Claim D1 (uniqueness). "Because our hash spreads IDs evenly, no two active customers will collide on the same shard."

Claim D2 (coverage). "Every shard will receive at least one customer, so we never provision a machine that sits idle."

ShopRing has 8 shards ($S = 8$) and, at launch, 5,000,000 active customer IDs. The IDs are arbitrary 64-bit integers (assigned over years by an upstream service); you do not control them.

def shard_of(cid, S):
    """Route a customer id to one of S shards by simple modular hashing."""
    return cid % S

# Three sample customers, 8 shards:
for cid in (1001, 2009, 4_000_017):
    print(cid, "->", shard_of(cid, 8))
# Expected output:
# 1001 -> 1
# 2009 -> 1
# 4000017 -> 1

Already a hint: three unrelated IDs all landed on shard 1. Let us make the informal worry precise.

💡 Intuition: A hash function is a function from a large set (customer IDs) to a small set (shards). The design doc is, without realizing it, claiming this function is both injective ("no collisions") and surjective ("every shard used"). The whole audit is just checking whether a function from a 5-million-element set to an 8-element set can have those properties. Pigeonhole answers the first; surjection counting answers the second.

Why this matters

Sharding bugs are expensive: a "unique per shard" assumption baked into application code (say, using the shard as a lock or as a primary-key namespace) corrupts data the moment two customers collide. And an idle, fully provisioned shard is wasted money. Both failure modes are counting questions, and counting is far cheaper than discovering them in production. This is theme two of the book in its purest form — a proof settles all cases at once, where a load test only ever samples a few.

Phase 1: Claim D1 is impossible (basic pigeonhole)

Set up the pigeons and the holes explicitly — this is the entire skill.
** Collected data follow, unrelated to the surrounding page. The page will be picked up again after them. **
theorem Keeps.ofGet {s0 s d : State} {r : Option State} (e : r = some s) (h : Keeps s0 (r.getD d)) : Keeps s0 s := by rw [e] at h; exact h
theorem Keeps.ofThird {β γ} {s0 s : State} {r : β × γ × State} {b c} (e : r = (b, c, s)) (h : Keeps s0 r.2.2) : Keeps s0 s := by rw [e] at h; exact h
theorem Keeps.ofPok {α β} {s0 s : State} {r : β × Res α} {a v} (e : r = (v, .ok a s)) (h : Keeps s0 (Res.st r.2)) : Keeps s0 s := by rw [e] at h; exact h
theorem Keeps.ofPfault {α β} {s0 s : State} {r : β × Res α} {a b c v} (e : r = (v, .fault a b c s)) (h : Keeps s0 (Res.st r.2)) : Keeps s0 s := by rw [e] at h; exact h
theorem Keeps.ofPbad {α β} {s0 s : State} {r : β × Res α} {a v} (e : r = (v, .bad a s)) (h : Keeps s0 (Res.st r.2)) : Keeps s0 s := by rw [e] at h; exact h
theorem Keeps.ofQok {α β γ} {s0 s : State} {r : γ × β × Res α} {a v w} (e : r = (w, v, .ok a s)) (h : Keeps s0 (Res.st r.2.2)) : Keeps s0 s := by rw [e] at h; exact h
theorem Keeps.ofQfault {α β γ} {s0 s : State} {r : γ × β × Res α} {a b c v w} (e : r = (w, v, .fault a b c s)) (h : Keeps s0 (Res.st r.2.2)) : Keeps s0 s := by rw [e] at h; exact h
theorem Keeps.ofQbad {α β γ} {s0 s : State} {r : γ × β × Res α} {a v w} (e : r = (w, v, .bad a s)) (h : Keeps s0 (Res.st r.2.2)) : Keeps s0 s := by rw [e] at h; exact h
theorem Keeps.iteThird {β γ} {s0 : State} {a b : β × γ × State} {c : Prop} [Decidable c] (h1 : Keeps s0 a.2.2) (h2 : Keeps s0 b.2.2) :
    Keeps s0 (if c then a else b).2.2 := by split <;> assumption

end Sys2Proof.Laws
end

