-- ==== Sys2Proof/Laws/KeepsSett.lean ====
section
/-! SUPPORT. `Keeps` for memory, rings, the fabric, the sett units and the issue of instructions: one lemma for each operation. -/

namespace Sys2Proof.Laws

open Sys2Proof.Machine

set_option linter.unusedSimpArgs false
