-- ==== Sys2Proof/Laws/KeepsBlock.lean ====
section
/-! SUPPORT. `Keeps` for the operations of the other blocks: one lemma for each. -/

namespace Sys2Proof.Laws

open Sys2Proof.Machine

set_option linter.unusedSimpArgs false
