-- ==== Sys2Proof/Tests/Slice0.lean ====
section
/-! SUPPORT. Tests: one ill-formed term for each check of WellFormed, small steps with results from the spec, and for
each statement with hypotheses concrete states and operands that meet them. -/

namespace Sys2Proof.Tests

open Sys2Proof Sys2Proof.Machine

-- One test after the other: a kernel check waits for every proof above it, and tests that wait side by side
-- each hold a thread with its stack.
set_option Elab.async false

/-! Small states -/

/-- The state that a command answers. -/
def after (o : Answer) : State :=
  match o with
  | .next t => t
  | .fault _ => State.reset
  | .refused _ => State.reset

/-- A module that has booted: rails on, link up, Hearth ready. -/
def up : State :=
  { State.reset with
    hearth := { Hearth.reset with stage := 8, ready := true }
    conn := { Conn.reset with linkUp := true, pwrGood := true, vin := true } }

/-- A descriptor: kind, rank, format, VA or byte offset, extents and valid counts. -/
def dsc (kind rank fmt base : Nat) (e v : List Nat) : BitVec 256 :=
  BitVec.ofNat 256 (kind * 2 ^ 63 + rank * 2 ^ 61 + fmt * 2 ^ 57 + (if kind = 1 then base else base * 2 ^ 13)
    + 2 ^ 64 * (e.getD 0 1 + 2 ^ 16 * e.getD 1 1 + 2 ^ 32 * e.getD 2 1 + 2 ^ 48 * e.getD 3 1)
    + 2 ^ 128 * (v.getD 0 1 + 2 ^ 16 * v.getD 1 1 + 2 ^ 32 * v.getD 2 1 + 2 ^ 48 * v.getD 3 1))

def h0 : Hdr := ⟨false, 0, 0⟩
/-- EV 1, EVT 3, PRED p1. -/
def h1 : Hdr := ⟨true, 3, 1⟩

/-- A1: one U32 word in scratch. A2: two FP32 elements. A3: kind 1, I32, at VA 0x10000. A4: kind 1, U8. -/
def s2 : Sett :=
  { Sett.reset with
    phase := .running, carving := [⟨0, 512, 0, false⟩], pc := 64
    a := [(1, dsc 0 0 9 0 [2] [2]), (2, dsc 0 0 0 64 [2] [2]), (3, dsc 1 0 8 0x10000 [1] [1]), (4, dsc 1 0 10 0x10100 [64] [64])]
    s := [(1, 7), (2, 3), (3, 0x10000), (4, 0xFFFFFFFFFFFFFFFF)] }

def man : Manifest :=
  { version := 3, level := 3, rows := 1, cols := 2, bytes := 0, objects := [BitVec.ofNat 512 (2 ^ 64 * 2 ^ 30)], streams := []
    setts := [], counters := [], pools := [], cairn := [], groups := [], members := [], saveObject := 0, escBudget := 0, wdogBudget := 5 }

def run : Run :=
  { client := 2, queue := 0, cls := 0, desc := 0, tag := 0, irq := false, manifestVa := 0, warnVa := 0, manifest := man, seqNo := 4
    admitted := true, placement := [(0, 0), (1, 1)], contexts := [], wait := 0, runt := 0, save := 0, preempts := 0, faults := 0
    warn := false, issued := true, start := 0, wdog := 0, saved := none }

/-- Page tables at 0x1000, and the word 41 at 0x10000. -/
def dev0 : SMap Byte := SMap.setMany 0 (SMap.setMany 0 (SMap.setMany 0 [] 0x1000 (leBytes 0x2001 8)) 0x2000 (leBytes 7 8)) 0x10000 (leBytes 41 8)

/-- A TLB's entry of client `c` for the page at 0x10000, and Lintel lines 256 to 263, which hold its first 2 KiB good. -/
def tlb0 (c : Nat) : TlbEntry := ⟨c, 0x10000, 16, 0x10000, 0, true⟩
def lines0 : SMap Line := (List.range' 256 8).map fun k => (k, ⟨0xFF, 0, 0, [], [], false⟩)
/-- Setts 0 and 1 run; client 2's tables map VA 0x10000 to device memory, and the TLBs of both setts and of Stile hold its page;
`f` sets up sett 0. -/
def rs (f : Sett → Sett) : State :=
  { (up.setClient 2 fun x => { x with root := 0x1001 }) with
    xlat := { (up.setClient 2 fun x => { x with root := 0x1001 }).xlat with tlbs := [(0, [tlb0 2]), (3, [tlb0 2, tlb0 0]), (4, [tlb0 2])] }
    setts := [(0, f s2), (1, { s2 with pc := 0 })]
    mem := { Mem.reset with dev := dev0, lines := lines0 }
    stile := { Stile.reset with cur := some run, array := .running } }

def s0 : State := rs id

def fS (i : Bool) (imm : BitVec 34) : LayS := ⟨5, 1, i, 2, imm⟩
def fT (ad aa ab : BitVec 4) (md : BitVec 18 := 0) : LayT := ⟨ad, aa, ab, 1, 2, 7, md⟩
def fB (aa ad : BitVec 4) : LayB := ⟨2, aa, ad, 3, 1, 6, true, 5⟩
def fV : LayV := ⟨1, 2, 3, 4, 1, 2, 1, 0⟩
def fF (m : Bool) : LayF := ⟨2, 2, 2, m⟩
def fW (stride : BitVec 12) : LayW := ⟨2, 2, stride, 0, 0, false, false, true, 0⟩

/-! WellFormed: an ill-formed term for each check -/

def msg (type n : Nat) : List Byte := leBytes 1 1 ++ leBytes 1 1 ++ leBytes type 2 ++ leBytes 9 4 ++ leBytes n 4 ++ leBytes 0 4 ++ leBytes 0 n
def flit0 : Flit := ⟨leBytes 0 255, false, 0⟩
def noEnv (cols : List Nat) : BootEnv := ⟨true, 15, true, true, true, cols, (0, 0), true, (0, 0)⟩

theorem test_wf_refuses : ∀ i ∈ ([.fetchReturn 408, .cairnClearStart 2, .lintelWaitRelease 4, .resume 32 0, .nop 0 8, .nop 32 0,
    .run 0 0 man, .codecSliceStart 24, .collectiveStart 256, .ackLimitExpiry 0 16, .ackChunk 0 ⟨[], []⟩, .portTrain 12,
    .idleFlit 0 flit0, .zqCalibration 2 0, .timingAdjustment 0 192, .wakeComplete 71 true, .kick 4, .getInfo 3 (msg 2 0),
    .getInfo 0 (msg 3 0), .getInfo 0 [], .getDigests 3 [0, 0x81, 0, 0], .getDigests 0 [0, 0x82, 0, 0], .getDigests 0 [0, 0x81],
    .spdmUnsupportedRequest 0 [0, 0x81, 0, 0], .fence 408, .bootStart (noEnv [34]), .registerWrite 0 6 0] : List Instr), i.wf = false := by
  decide +kernel

theorem test_wf_accepts : ∀ i ∈ ([.fetchReturn 407, .cairnClearStart 1, .lintelWaitRelease 8, .resume 31 0, .nop 31 7,
    .codecSliceStart 23, .collectiveStart 255, .ackLimitExpiry 0 15, .portTrain 11, .timingAdjustment 1 191, .wakeComplete 70 true,
    .kick 3, .getInfo 2 (msg 2 0), .getDigests 2 [0, 0x81, 0, 0], .spdmUnsupportedRequest 0 [0, 0x8F, 0, 0],
    .bootStart (noEnv [33]), .registerWrite 31 4 0] : List Instr), i.wf = true := by
  decide +kernel

/-! Small steps; results from the spec -/

/-- R98: 64-bit sums wrap; a zero divisor gives 2^64 − 1 and SA; shifts use bits [5:0]. -/
theorem test_scl_add_wraps : ((after (exec (.sclAdd 0 h0 ⟨5, 4, true, 0, 2⟩) s0)).sett 0).sreg 5 = 1 := by decide +kernel
theorem test_scl_divu_zero : ((after (exec (.sclDivu 0 h0 (fS true 0)) s0)).sett 0).sreg 5 = 0xFFFFFFFFFFFFFFFF := by decide +kernel
theorem test_scl_remu_zero : ((after (exec (.sclRemu 0 h0 (fS true 0)) s0)).sett 0).sreg 5 = 7 := by decide +kernel
theorem test_scl_sra : ((after (exec (.sclSra 0 h0 ⟨5, 4, true, 0, 65⟩) s0)).sett 0).sreg 5 = 0xFFFFFFFFFFFFFFFF := by decide +kernel
theorem test_scl_max_signed : ((after (exec (.sclMax 0 h0 ⟨5, 4, true, 0, 1⟩) s0)).sett 0).sreg 5 = 1 := by decide +kernel
theorem test_scl_zero_register : ((after (exec (.sclAdd 0 h0 ⟨0, 1, true, 0, 2⟩) s0)).sett 0).sreg 0 = 0 := by decide +kernel
/-- R84: a suppressed word only advances the pc, by two words where there is an extension word. -/
theorem test_suppressed : ((after (exec (.sclLi 0 h1 (fS true 0) 9) s0)).sett 0).pc = 80 := by decide +kernel
/-- R97: the target is PC + 8 × OFF. -/
theorem test_branch : ((after (exec (.ctlBr 0 h0 ⟨0, -2⟩) s0)).sett 0).pc = 48 := by decide +kernel
/-- R37: level 3. -/
theorem test_caps : ((after (exec (.sysCaps 0 h0 (fS true 0)) s0)).sett 0).sreg 5 = 3 := by decide +kernel
/-- R138: 1.5 + 2.5 = 4 in FP32. -/
theorem test_fadd : fAdd 0x3FC00000 0x40200000 = (0x40800000, 0) := by decide +kernel
/-- R137: in FP4 6.4 is a clip and is stored as 6.0; 6.0 is no clip. -/
theorem test_fp4_clip : (let n := Fmt.fp4.narrowBlock [some (.fin (mkRat 64 10)), some (.fin 6)]
    (n.clips, n.codes)) = (1, [7, 7]) := by decide +kernel
/-- R128: 0b10 reads as 0. -/
theorem test_t2_codes : [0, 1, 2, 3].map Fmt.t2.elemVal = [.fin 0, .fin 1, .fin 0, .fin (-1)] := by decide +kernel
/-- R253: a filter larger than its input gives no output; a stride larger than the filter gives 16. -/
theorem test_window_extent : winOut (fW 0) (BitVec.ofNat 64 (15 * 2 ^ 48)) 8 0 = 0 ∧
    winOut (fW 3) (BitVec.ofNat 64 (2 * 2 ^ 48 + 0x0101)) 64 0 = 16 := by decide +kernel
/-- R112: ATOM.MAX leaves the old word in SD. -/
theorem test_atom_max : (let t := after (exec (.atomMax 0 h0 (fB 0 0)) s0); ((t.sett 0).sreg 6, t.devByte 0x10000)) = (41, 41) := by
  decide +kernel
theorem test_wc_take : (let t := after (exec (.wcTake 0 h0 (fB 0 0)) s0); ((t.sett 0).sreg 6, t.devByte 0x10000)) = (41, 46) := by
  decide +kernel
/-- R6: 204 setts to a die, 17 to a row. -/
theorem test_physical_index : State.reset.physOf 1 16 = 221 := by decide +kernel
/-- R572: both dies' identification. -/
theorem test_idcode : (after (exec .idcode up)).out = [.tdo [0x1C193A6B, 0x1C192A6B]] := by decide +kernel
/-- R527: the limit stays between 800 and 2,400 W. -/
theorem test_limit_clamps : (after (exec (.registerWrite 0 0xA00008 10) up)).power.limit = 800 := by decide +kernel
/-- R538, R540: REARM lets the next crash freeze again. -/
theorem test_crash : (freezeCrash 5 up).telem.crash.map (·.code) = some 5 ∧
    (freezeCrash 6 (freezeCrash 5 up)).telem.crash.map (·.code) = some 5 := by decide +kernel
/-- R519: two endpoint identifiers are reserved. -/
theorem test_eid_reserved : (after (exec (.setEndpointId 2 0xFF) up)).hearth.eid = up.hearth.eid := by decide +kernel
theorem test_idle_step : (after (step { up with aon := 7 })).aon = 8 := by decide +kernel
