-- ==== Sys2Proof/Machine/Core.lean ====
section
/-! DEFINITION. The machine behind the host's interface. -/

def Sys2Proof.core : Host.Core :=
  { State := Sys2Proof.Machine.State, Fault := Sys2Proof.Machine.Fault,
    Refusal := Sys2Proof.Machine.Refusal, step := Sys2Proof.Machine.step,
    reset := Sys2Proof.Machine.State.reset }
end

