/-- The host takes the bytes of the digest-out channel in the order they were emitted (R43, R114). -/
def Obligations.DigestIsTakenInOrder : Prop :=
  ∀ (s : State) (rest : List HostMove), s.running → s.pending = none →
    s.host = List.replicate s.digestOut.length .take ++ rest →
    Sys2Proof.core.run s.digestOut.length s =
      .next { s with digestOut := [], received := s.received ++ s.digestOut, host := rest }

/-! INIT (42_init.md) -/

/-- R141, with the values of R31 and R87: what INIT writes and that it writes nothing else; a halted
engine does not take it. That 'not taken' is the stop Fault.halted is the model's choice (assumption
log 6). -/
def Obligations.InitStartsMessage : Prop :=
  (∀ s : State, s.running →
    exec .init s = .next { s with
      h := #v[0x6a09e667, 0xbb67ae85, 0x3c6ef372, 0xa54ff53a, 0x510e527f, 0x9b05688c, 0x1f83d9ab,
        0x5be0cd19]
      bufLen := 0
      bitLen := 0
      phase := .initialized }) ∧
  (∀ s : State, s.halted = true → exec .init s = .fault .halted)

/-- R89: INIT is legal in every phase, INIT twice is INIT once, its result does not depend on H, BUF_LEN,
BIT_LEN or PHASE, and in UNINIT and FINALIZED UPDATE and FINAL record a fault instead. -/
def Obligations.InitIsIdempotent : Prop :=
  (∀ s : State, s.running → ∃ t, exec .init s = .next t ∧ exec .init t = .next t ∧ t.fault = .none ∧
    t.buf = s.buf) ∧
  (∀ (s s' t t' : State), exec .init s = .next t → exec .init s' = .next t' →
    t.h = t'.h ∧ t.bufLen = t'.bufLen ∧ t.bitLen = t'.bitLen ∧ t.phase = t'.phase) ∧
  (∀ s : State, s.running → s.phase = .uninit ∨ s.phase = .finalized →
    (∀ n, ∃ t, exec (.update n) s = .next t ∧ t.fault ≠ .none) ∧
      ∃ t, exec .final s = .next t ∧ t.fault ≠ .none)

/-! UPDATE (43_update.md) -/

/-- R99, with R92's count and R97's phase: what an UPDATE whose checks pass and whose data has arrived
leaves. -/
def Obligations.UpdateAbsorbsBlocks : Prop :=
  ∀ (s : State) (n : Nat),
    s.running → s.phase.isOpen = true → s.bufLen.toNat ≤ 63 → s.bitLen.toNat + 8 * n < 2 ^ 64 →
    n ≤ s.dataIn.length →
    ∃ t, exec (.update n) s = .next t ∧
      t.compressCalls = s.compressCalls + (s.bufLen.toNat + n) / 64 ∧
      t.bufLen.toNat = (s.bufLen.toNat + n) % 64 ∧
      t.h = (blocksOf ((s.bufLen.toNat + n) / 64)
        (s.memRead 0 s.bufLen.toNat ++ s.dataIn.take n)).foldl compress s.h ∧
      t.memRead 0 ((s.bufLen.toNat + n) % 64) =
        (s.memRead 0 s.bufLen.toNat ++ s.dataIn.take n).drop (64 * ((s.bufLen.toNat + n) / 64)) ∧
      t.bitLen.toNat = s.bitLen.toNat + 8 * n ∧
      t.dataIn = s.dataIn.drop n ∧
      t.phase = .accumulating

/-- UPDATE's frame: HALTED, FAULT, the command in flight, the digest-out channel, the host's moves, what
the host has received and the draws are unchanged whenever UPDATE takes effect, and so is every byte of
the buffer it does not store to: with b = BUF_LEN on entry it stores to BUF[b..b+n−1] when b + n < 64
(R93, R96), and otherwise to BUF[b..63] when b > 0 (R94) and to BUF[0..r−1] with r = (b + n) mod 64
(R96). -/
def Obligations.UpdateFrame : Prop :=
  ∀ (s t : State) (n : Nat),
    exec (.update n) s = .next t → t.fault = .none → n ≤ s.dataIn.length →
    t.halted = s.halted ∧ t.fault = s.fault ∧ t.pending = s.pending ∧ t.digestOut = s.digestOut ∧
    t.host = s.host ∧
    t.received = s.received ∧ t.draws = s.draws ∧
    ∀ a < 64,
      (if s.bufLen.toNat + n < 64 then a < s.bufLen.toNat ∨ s.bufLen.toNat + n ≤ a
        else (s.bufLen.toNat + n) % 64 ≤ a ∧ (a < s.bufLen.toNat ∨ s.bufLen.toNat = 0)) →
      t.buf.read a = s.buf.read a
• Pigeons: the 5,000,000 active customer IDs being routed.
• Holes: the 8 shards.

We are placing $n = 5{,}000{,}000$ pigeons into $m = 8$ holes, and $n > m$ in spectacular fashion. By the pigeonhole principle (§17.1), at least one shard receives at least two customers. Two customers on one shard is exactly a collision. Therefore Claim D1 — "no two active customers will collide" — is false for any hash function whatsoever, not merely for cid % 8. The cleverness of the hash is irrelevant; the conclusion is forced by $5{,}000{,}000 > 8$.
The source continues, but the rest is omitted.